Bij de schilderijen van Giotto krijgt de mens die ze bekijkt voor het eerst een idee van zijn eigen positie ten opzichte van het tafereel, doordat er (een nog onvolkomen) perspectief ontstaat, en de laat gotische architectuur lijkt door te lopen buiten het schilderij. De beschouwer wordt zich bewust van zijn eigen plaats. Giotto verving ook gaandeweg de gouden achtergrond door de blauwe lucht; er ontstaat diepte en de mens wordt in de ruimte van het landschap geplaatst. Heel bijzonder is dat zijn meesterwerk een reeks fresco's is over het leven van Franciscus, die nog steeds te bewonderen is in de kerk van het Franciscaner klooster te Assisi.

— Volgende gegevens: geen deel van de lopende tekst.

-- ==== Sys2Proof/Machine/KeyStore.lean ====
section
/-! DEFINITION. The key store (04): algorithms and usages (R82, R83), handles (R78 to R80), the checks of every
use (R86), ward slots with spill and drop (R77, R95), creation and deletion (R92 to R94), the key record (R89). -/

namespace Sys2Proof.Machine

/-! ## Algorithms (R82) and usages (R83) -/

def isAes (a : Nat) : Bool := a == 1 || a == 2 || a == 3
def isTdes (a : Nat) : Bool := a == 8 || a == 9
def isSym (a : Nat) : Bool := isAes a || isTdes a
def isHmac (a : Nat) : Bool := a == 0x10
def isKmac (a : Nat) : Bool := a == 0x11
def isRsa (a : Nat) : Bool := 0x20 ≤ a && a ≤ 0x23
def isEcP (a : Nat) : Bool := 0x30 ≤ a && a ≤ 0x32
def isEd (a : Nat) : Bool := a == 0x34 || a == 0x35
def isX25519 (a : Nat) : Bool := a == 0x36
def isKem (a : Nat) : Bool := 0x50 ≤ a && a ≤ 0x52
def isDsa (a : Nat) : Bool := 0x54 ≤ a && a ≤ 0x56
def isAsym (a : Nat) : Bool := isRsa a || isEcP a || isEd a || isX25519 a || isKem a || isDsa a
def isSecret (a : Nat) : Bool := isHmac a || isKmac a
def algKnown (a : Nat) : Bool := isSym a || isSecret a || isAsym a

/-- The material's length, none where the caller gives it (the secrets). -/
def algLen (a : Nat) : Option Nat :=
  [(1, 16), (2, 24), (3, 32), (8, 16), (9, 24), (0x20, 648), (0x21, 968), (0x22, 1288), (0x23, 2568),
   (0x30, 32), (0x31, 48), (0x32, 66), (0x34, 32), (0x35, 57), (0x36, 32), (0x50, 64), (0x51, 64), (0x52, 64),
   (0x54, 32), (0x55, 32), (0x56, 32)].lookup a

def algLenOk (a n : Nat) : Bool :=
  if isHmac a then 16 ≤ n && n ≤ 128 else if isKmac a then 16 ≤ n && n ≤ 64 else algLen a == some n

/-- Strength in bits. -/
def algStrength (a len : Nat) : Nat :=
  if isSecret a then min (8 * len) 256
  else (([(1, 128), (2, 192), (3, 256), (8, 80), (9, 112), (0x20, 112), (0x21, 128), (0x22, 152), (0x23, 200),
    (0x30, 128), (0x31, 192), (0x32, 256), (0x34, 128), (0x35, 224), (0x36, 128), (0x50, 128), (0x51, 192), (0x52, 256),
    (0x54, 128), (0x55, 192), (0x56, 256)] : List (Nat × Nat)).lookup a).getD 0

/-- The usage bits an algorithm may carry. -/
def usageAllowed (a bit : Nat) : Bool :=
  if bit ≤ 4 then isSym a
  else if bit = 5 ∨ bit = 6 then isSym a || isSecret a
  else if bit = 7 ∨ bit = 8 then isSym a
  else if bit = 9 then isSym a || isSecret a
  else if bit = 10 then isRsa a || isEcP a || isEd a || isDsa a
  else if bit = 11 then isRsa a || isEcP a || isX25519 a || isKem a
  else if bit = 12 ∨ bit = 13 then isSym a
  else if bit = 14 then a == 3
  else false

/-- A usage mask suits its algorithm and its owner (R83). -/
def usageOk (a : Nat) (w : World) (usage : BitVec 16) : Bool :=
  (List.range 16).all (fun b => !usage.getLsbD b || (usageAllowed a b && (b != 14 || w == .K)))

def uPinEnc : Nat := 2
def uPinDec : Nat := 3
def uPinVerify : Nat := 4
def uMacGen : Nat := 5
def uMacVer : Nat := 6
def uKekWrap : Nat := 7
def uKekUnwrap : Nat := 8
def uDerive : Nat := 9
def uSign : Nat := 10
def uDecryptPk : Nat := 11
def uEmvMk : Nat := 12
def uCeremony : Nat := 13
def uVault : Nat := 14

Madonna met de goudvink, Rafael, 1505/ 1506..
(Afbeelding 8)

Rafael behoorde samen met Michelangelo en Leonardo da Vinci tot de grootste kunstenaars van de Hoog-Renaissance doordat hij een voor die tijd hoogst haalbare eenheid van vorm en inhoud bereikte. Waar bij Giotto de betekenis nog overheerst ten opzichte van het naturalisme ( in de zin van het "teken", het symbolische, het allegorische dat uitdrukking is van het geestelijke), heeft Rafael een groot vermogen ontwikkeld om juist via het naturalisme het geestelijke en zielsmatige uit te drukken. Zo "overwon" hij de allegorie, het symbool. Rond 1500 hadden de Italiaanse kunstenaars in hun schilderijen het menselijke steeds meer "geëmancipeerd" van het Christelijke, dat wil zeggen dat ze de uiterlijk zo verschillende individuen schilderden zoals ze die zagen, losgekomen uit het vroegere geestelijk/ schematische totaalbeeld. Die ontwikkeling werd versterkt, wellicht zelfs deels in gang gezet door de herontdekking (wedergeboorte!) van de Grieks -Romeinse cultuur. Ook klassieke mythologie werd onderwerp van kunst en (vooral) de bestudering van de klassieke beeldhouwkunst zette aan tot onderzoek naar het menselijk lichaam en zijn wetmatigheden. De Renaissance kunstenaar deed dat echter in tegenstelling tot de oude Griek in uiterlijke zin (anatomie); hij vereenzelvigde zich wél met zijn lichaam en zag het niet meer ingebed in de kosmos. Men ging ook naar model werken. De waarneming nam de plaats in van het innerlijk beleven van de ideale gestalte. Vanaf de Renaissance ontwikkelde de mens zich aan de weerstand van zijn lichaam gaandeweg tot een zelfbewust individu.
Om nu toch uitdrukking te kunnen geven aan het geestelijke dook het element van de compositie op in de kunst. Door de verschillende onderdelen van een schilderij in een bepaalde samenhang ten opzichte van elkaar te plaatsen, kon een geestelijke grondgedachte tot uitdrukking komen. Rafael was een meester van de compositie! Dat zien we ook in de Madonna met de goudvink. Op een heel natuurlijke manier zit de madonna in het landschap, anderzijds ontdekken we een duidelijke driehoekige compositie structuur, met de top van de driehoek op het voorhoofd van de madonna. Aan de driehoek wordt in de Christelijke iconologie de betekenis van het geestelijke, van de heilige drievuldigheid gegeven. Daarnaast was Rafael voortdurend op zoek naar het ideale model, om zijn ideale madonna te kunnen schilderen. Via het uiterlijk vergankelijke probeerde hij door te dringen tot het ideale. Zo komen bij zo'n groot kunstenaar verschillende stromingen tot een afgerond geheel!
Ten noorden van de Alpen werd echter ook al enige eeuwen bijzondere kunst gemaakt, getuige afbeelding 9.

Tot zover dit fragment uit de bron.